I'm agnostic as to whether it did any good, but I hope junior engineers out there will find this useful.

I have kept this doc mostly unaltered from its original internal version, save for cleansing some naming. It is intended for beginner software engineers to level-up their code quality.




Python Sins and How to Fix Them

Idiomatic, clear, digestible, testable, clean, communicative code is important, especially when collaborating on code with others (and your future self).

In this doc, I highlight common Python mistakes and offer alternatives.

Note that some (not all) of the recommendations below are opinions that experienced developers may disagree on. Consider, however, that more Pythonic is almost always better than less Pythonic. Speaking a common language rooted in best practices recognized by the community keeps the expectations of the code's readers intact and promotes a more robust, longevity-oriented code base. (See also: the principle of least astonishment).

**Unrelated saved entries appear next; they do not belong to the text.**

-- ==== Sys2Proof/Machine/Bytes.lean ====
section
/-! DEFINITION. Byte sequences as big-endian numbers (spec/00_scope.md R9 to R11, spec/20_memory.md R72). -/

namespace Sys2Proof.Machine

/-- The number a byte sequence is, most significant byte first: `BE32` on 4 bytes, `BE64` on 8 (R11). -/
def beNat (bs : List Byte) : Nat := bs.foldl (fun acc b => acc * 256 + b.toNat) 0

/-- `bytesBE_k(v)`: byte `i` is `(v >> (8*(k-1-i))) & 0xFF` (R11). -/
def bytesBE (k v : Nat) : List Byte :=
  (List.range k).map fun i => BitVec.ofNat 8 (v >>> (8 * (k - 1 - i)))

/-- The first `n` blocks of `size` bytes of a sequence, in order. -/
def blocks (size : Nat) : Nat → List Byte → List (List Byte)
  | 0, _ => []
  | n + 1, bs => bs.take size :: blocks size n (bs.drop size)

/-- The sequence cut into whole blocks of `size` bytes, in order; a remainder shorter than a block is left out. -/
def blocksOf (size : Nat) (bs : List Byte) : List (List Byte) := blocks size (bs.length / size) bs

/-- `rep(v, n)` (R9). -/
abbrev rep (v : Byte) (n : Nat) : List Byte := List.replicate n v

end Sys2Proof.Machine
end

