/-- R197, R189, R36: after a successful `DTRUNC` or `TOTP` the first `DIGITS` cells of `CODE` are ASCII digits that spell
`VALUE`, and the others are zero. -/
def Obligations.CodeSpellsTheValue : Prop :=
  ∀ (i : Instr) (s t : State), i = .dtrunc ∨ i = .totp → exec i s = .next t → statusDone t.status = true →
    (t.digits.toNat = 6 ∨ t.digits.toNat = 8) ∧
    (∀ j < t.digits.toNat, IsDigit (t.code.read j)) ∧
    (∀ j, t.digits.toNat ≤ j → t.code.read j = 0) ∧
    (List.range t.digits.toNat).foldl (fun acc j => acc * 10 + ((t.code.read j).toNat - 0x30)) 0 = t.value.toNat

/-- R199: on the two sides of a boundary the counters are `k - 1` and `k` and the HMAC messages differ. -/
def Obligations.CounterBoundary : Prop :=
  ∀ p k : Nat, 1 ≤ p → p ≤ 120 → 1 ≤ k → k < 2 ^ 64 →
    counterOf (k * p - 1) p = k - 1 ∧ counterOf (k * p) p = k ∧ counterBytes (k - 1) ≠ counterBytes k

/-- R199: one second later within the same period `TOTP` leaves the same state but for `TIME` itself and `REMAIN`, which is
one less. -/
def Obligations.OneSecondLaterInTheSamePeriod : Prop :=
  ∀ s s' t : State,
    s' = { s with timeLo := s'.timeLo, timeHi := s'.timeHi } →
    s'.time.toNat = s.time.toNat + 1 → s.time.toNat / s.period.toNat = s'.time.toNat / s.period.toNat →
    InContract .totp s → exec .totp s = .next t →
    ∃ t', exec .totp s' = .next t' ∧
      t' = { t with timeLo := s'.timeLo, timeHi := s'.timeHi, remain := t'.remain } ∧
      t'.remain.toNat + 1 = t.remain.toNat

/-- R200: `HMAC` then `DTRUNC` on the counter the host wrote give what `TOTP` gives for that counter as the time with period
1, and look at neither `PERIOD` nor `TIME`. -/
def Obligations.CounterDrivenUse : Prop :=
  ∀ s : State, InContract .hmac s → InContract .dtrunc s →
    ∃ a b t, exec .hmac s = .next a ∧ exec .dtrunc a = .next b ∧
      exec .totp { s with period := 1, timeLo := s.ctrLo, timeHi := s.ctrHi } = .next t ∧
      b.digest = t.digest ∧ b.offset = t.offset ∧ b.bincode = t.bincode ∧ b.value = t.value ∧ b.code = t.code ∧
      b.ctrLo = s.ctrLo ∧ b.ctrHi = s.ctrHi ∧ b.period = s.period ∧ b.timeLo = s.timeLo ∧ b.timeHi = s.timeHi

/-! ## CLEAR (spec/43_control.md) -/

/-- R210: the state after `CLEAR` is the reset state but for `CMD` and `STATUS` (and the host's side). -/
def Obligations.ClearLeavesTheResetState : Prop :=
  ∀ s : State, exec .clear s = .next { State.reset with
    cmd := s.cmd, status := 0x00000001, pending := s.pending, responses := s.responses }

/-! ## All commands together -/

/-- R95, the column of writes, R77, R231: a command changes no location but `STATUS` and those of its row, and a command
that does not succeed none but `STATUS`. -/
def Obligations.CommandsWriteOnlyTheirResults : Prop :=
  ∀ (i : Instr) (s t : State), exec i s = .next t →
    SameExcept (fun l => l = .status ∨ commandWrites i l = true) s t ∧
    (statusDone t.status = false → SameExcept (fun l => l = .status) s t)

/-- R41, R95, the column of reads: the results of a command are a function of the locations of its row alone. Two states
that agree on them get the same `STATUS` and, where the command succeeds, the same results; so no `KEY` cell at or
beyond `KEYLEN` and no `IBUF` cell at or beyond `ILEN` matters. -/
def Obligations.ResultsDependOnlyOnTheOperands : Prop :=
  ∀ (i : Instr) (s s' t t' : State),
    (∀ l, commandReads s i l = true → s.contents l = s'.contents l) →
    exec i s = .next t → exec i s' = .next t' →
    t.status = t'.status ∧
    (statusDone t.status = true → ∀ l, commandWrites i l = true → t.contents l = t'.contents l)
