-- ==== Sys2Proof/Laws/Decode.lean ====
section
/-! SUPPORT. Decoding as one comparison per command. -/

namespace Sys2Proof

/-- A word matches a row of the opcode map exactly when it is the row's word: the mask is all ones (R90). -/
theorem OpcodeRow.matchesWord_iff {r : OpcodeRow} (h : r.mask = 0xFFFFFFFF) (w : Word) :
    r.matchesWord w = (w == r.word) := by
  rw [OpcodeRow.matchesWord, h, show (0xFFFFFFFF : Word) = BitVec.allOnes 32 from rfl, BitVec.and_allOnes]

/-- The decoder as a chain of comparisons. -/
theorem decode_eq (w : Word) : decode w =
    if w = 0x01#32 then .ok .b32enc else if w = 0x02#32 then .ok .b32dec
    else if w = 0x10#32 then .ok .tstep else if w = 0x11#32 then .ok .hmac
    else if w = 0x12#32 then .ok .dtrunc else if w = 0x13#32 then .ok .totp
    else if w = 0x20#32 then .ok .clear
    else .error (if w >>> 8 = 0 then .unassignedOpcode else .reservedBits) := by
  have rows : ∀ r ∈ opcodeTable, r.mask = 0xFFFFFFFF := by decide
  rw [decode, List.find?_congr fun r hr => OpcodeRow.matchesWord_iff (rows r hr) w]
  simp only [opcodeTable, List.find?_cons, List.find?_nil, beq_eq_decide]
  split_ifs <;> simp_all

end Sys2Proof
end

Many of the below infractions are not critical enough to warrant comments on code reviews, so they can go uncorrected and sneak into the codebase during high-velocity projects. Try to avoid these sins before submitting a review so that reviews can focus on more important business domain decisions.

Sin 1: dict.get and None

None is confusing and obfuscatory and bug-prone and bad! In fact, None is considered a "billion dollar mistake" by its inventor! Modern languages like Rust and Typescript don't let you play fast and loose with None for a reason. I argue that None checks in your code (if x is None) are a great indication that there could be improvements made to the control flow. Don't believe me? Try and think of a case where you need None; it's harder than you think!*

dict.get is a one-way ticket to None-land! dict.get should ONLY be used when BOTH

  1. a missing key is an expected component of the control flow, AND
  2. you need to assign a default value.

Even then - if both are indeed true (which is almost never the case), it may indicate larger architectural or code design problems. There are almost no cases where dict.get is the right choice. Instead, use in checks (if x in dict) or subscripting, and handle the KeyError case if there's a chance that a key is missing (like when you fetch data from an external system or receive user input).

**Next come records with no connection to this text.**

-- ==== Sys2Proof/Proofs/CommandWrites.lean ====
section
/-! The frame of every command (spec/30_encoding.md R95, spec/20_memory.md R77, spec/60_exceptions.md R231): each store
of a command leaves every location outside the command's row as it was. -/

namespace Sys2Proof.Machine

/-! ## What each store leaves -/

theorem contents_setStatus_of_ne {l : Loc} (h : l ≠ .status) (s : State) (v : Word) :
    (s.setStatus v).contents l = s.contents l := by
  cases l with
  | status => exact absurd rfl h
  | operand r => cases r <;> rfl
  | result r => cases r <;> rfl
  | _ => rfl

theorem contents_storeOutput_of_not_written {l : Loc} (h : commandWrites .b32enc l = false) (s : State)
    (out : List Byte) : (s.storeOutput out).contents l = s.contents l := by
  cases l with
  | obuf i => cases h
  | operand r => cases r <;> rfl
  | result r =>
    cases r with
    | olen => cases h
    | _ => rfl
  | _ => rfl

theorem contents_storeStep_of_not_written {l : Loc} (h : commandWrites .tstep l = false) (s : State) (c r : Nat) :
    (s.storeStep c r).contents l = s.contents l := by
  cases l with
  | operand r =>
    cases r with
    | ctrLo | ctrHi => cases h
    | _ => rfl
  | result r =>
    cases r with
    | remain => cases h
    | _ => rfl
  | _ => rfl

theorem contents_storeDigest_of_not_written {l : Loc} (h : commandWrites .hmac l = false) (s : State)
    (d : List Byte) : (s.storeDigest d).contents l = s.contents l := by
  cases l with
  | digest i => cases h
  | operand r => cases r <;> rfl
  | result r => cases r <;> rfl
  | _ => rfl

theorem contents_storeCode_of_not_written {l : Loc} (h : commandWrites .dtrunc l = false) (s : State)
    (off bin v : Nat) (text : List Byte) : (s.storeCode off bin v text).contents l = s.contents l := by
  cases l with
  | code i => cases h
  | operand r => cases r <;> rfl
  | result r =>
    cases r with
    | offset | bincode | value => cases h
    | _ => rfl
  | _ => rfl

theorem contents_zeroise_of_not_written {l : Loc} (h : commandWrites .clear l = false) (s : State) :
    s.zeroise.contents l = s.contents l := by
  cases l with
  | cmd | status => rfl
  | _ => cases h

/-! ## The commands -/

/-- The row of `TOTP` is the rows of its three stages together (R95). -/
theorem commandWrites_totp (l : Loc) : commandWrites .totp l =
    (commandWrites .tstep l || commandWrites .hmac l || commandWrites .dtrunc l) := by
  cases l with
  | operand r => cases r <;> rfl
  | result r => cases r <;> rfl
  | _ => rfl

/-- In contract a command leaves every location but `STATUS` and those of its row. -/
theorem CommandEffect.contents_of_not_written {i : Instr} {s t : State} (h : CommandEffect i s t) {l : Loc}
    (hstatus : l ≠ .status) (hl : commandWrites i l = false) : t.contents l = s.contents l := by
  cases i with
  | b32enc | b32dec =>
    obtain rfl := h
    exact (contents_setStatus_of_ne hstatus _ _).trans (contents_storeOutput_of_not_written hl s _)
  | tstep =>
    obtain rfl := h
    exact (contents_setStatus_of_ne hstatus _ _).trans (contents_storeStep_of_not_written hl s _ _)
  | hmac =>
    obtain ⟨a, -, rfl⟩ := h
    exact (contents_setStatus_of_ne hstatus _ _).trans (contents_storeDigest_of_not_written hl s _)
  | dtrunc =>
    obtain ⟨a, -, rfl⟩ := h
    exact (contents_setStatus_of_ne hstatus _ _).trans (contents_storeCode_of_not_written hl s _ _ _ _)
  | totp =>
    obtain ⟨a, -, rfl⟩ := h
    rw [commandWrites_totp, Bool.or_eq_false_iff, Bool.or_eq_false_iff] at hl
    obtain ⟨⟨hstep, hdigest⟩, hcode⟩ := hl
    rw [State.complete_eq, contents_setStatus_of_ne hstatus, State.truncate,
      contents_storeCode_of_not_written hcode, contents_storeDigest_of_not_written hdigest, State.timeStep,
      contents_storeStep_of_not_written hstep]
  | clear =>
    obtain rfl := h
    exact (contents_setStatus_of_ne hstatus _ _).trans (contents_zeroise_of_not_written hl s)

theorem SameExcept.mono {may may' : Loc → Prop} {s t : State} (hmay : ∀ l, may l → may' l)
    (h : SameExcept may s t) : SameExcept may' s t := by
  obtain ⟨hcontents, hhost⟩ := h
  exact ⟨fun l hl => hcontents l fun hl' => hl (hmay l hl'), hhost⟩

/-- A rejected command changes only `STATUS` (R222). -/
theorem sameExcept_reject (s : State) (m : ArgBits) : SameExcept (· = .status) s (s.reject m) :=
  ⟨fun _ hl => contents_setStatus_of_ne hl s _, rfl, rfl⟩

/-- Settles O51: a rejected command changes only `STATUS`; a command in contract leaves what is outside its row, and it
succeeds. -/
theorem commandsWriteOnlyTheirResults : Obligations.CommandsWriteOnlyTheirResults := by
  intro i s t h
  obtain ⟨-, rfl⟩ | ⟨-, heffect⟩ := exec_cases h
  · have honly := sameExcept_reject s (argMask (commandNeeds i) s)
    exact ⟨SameExcept.mono (fun _ hstatus => .inl hstatus) honly, fun _ => honly⟩
  · obtain ⟨-, hhost⟩ := heffect.frame
    refine ⟨⟨fun l hl => ?_, hhost⟩, fun hdone => ?_⟩
    · obtain ⟨hstatus, hwrites⟩ := not_or.mp hl
      exact heffect.contents_of_not_written hstatus (Bool.not_eq_true _ ▸ hwrites)
    · rw [heffect.status] at hdone
      cases hdone

end Sys2Proof.Machine
end

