-- ==== Sys2Proof/Machine/Operands.lean ====
section
/-! DEFINITION. The operand forms (30_encoding.md R81): which registers a command reads, before any
write (10_state.md R24), and which it writes. -/

namespace Sys2Proof.Machine

/-- Form `VVV`: sources `V[va]` and `V[vb]`, destination `V[vd]`. -/
def formVVV (f : ByteVec → ByteVec → Engine → Res ByteVec) (vd va vb : VIdx) (s : State) : State :=
  finishV vd s (f (s.vval va) (s.vval vb) s.eng)

/-- Forms `VV` and `VVI`: source `V[va]`, destination `V[vd]`; an immediate is part of `f`. -/
def formVV (f : ByteVec → Engine → Res ByteVec) (vd va : VIdx) (s : State) : State :=
  finishV vd s (f (s.vval va) s.eng)

/-- Form `SVV`: sources `V[va]`, `V[vb]` and the payload `P`, destination `P`. -/
def formSVV (f : ByteVec → ByteVec → ByteVec → Engine → Res ByteVec) (va vb : VIdx) (s : State) :
    State :=
  finishP s (f (s.vval va) (s.vval vb) s.pval s.eng)

/-- Form `Z`: no operand. -/
def formZ (f : State → State) (s : State) : State := complete (f s)

end Sys2Proof.Machine
end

# bonus: avoid "magic numbers", even if the number is 0.
# Unpack tuples where it makes sense.

url = mirrorlist.get(region)[0]    # sad emoji!
url = mirrorlist[region][0]        # better!
url, *_ = mirrorlist[region]       # best!

*Or try explaining None to anyone who isn't either a computer scientist or an Ontologist.

Sin 2: Unnecessary “else” clauses

return and raise ALWAYS stop execution. Don't put them in else blocks!

# AVOID 😢

if _:
    return True
else:
    return False

if _:
    raise Exception
else:
    return False


# GOOD 🥳

if _:
    return True
return False

if _:
    raise Exception
return False

Sin 3: Bad function naming

The get_<thing> function naming pattern is a good indication that your naming could be improved. Prefer verbs like "extract", "construct", "parse", "fetch" "aggregate", "generate", "build", "create", etc.

These alternatives at least tell me something about what the function may or may not do. get_<thing> is truly a black box.

def get_env(): # I literally have no idea what this func does
    ...


def load_configuration_from_json_file(): # I'm 99.9% sure what this func does
    ...


# bonus: don't be afraid to use long function names!
# It's not the 1970s; there's no cost for bigger files.
# Your code is written once and read many times.
# Help your reader to make sense of your code using BFS, not DFS

Sin 4: One-liner functions

Expressions rarely need to be functions. As professional python developers, we know what json.dumps() means - no need to encapsulate that behavior in a named utility function.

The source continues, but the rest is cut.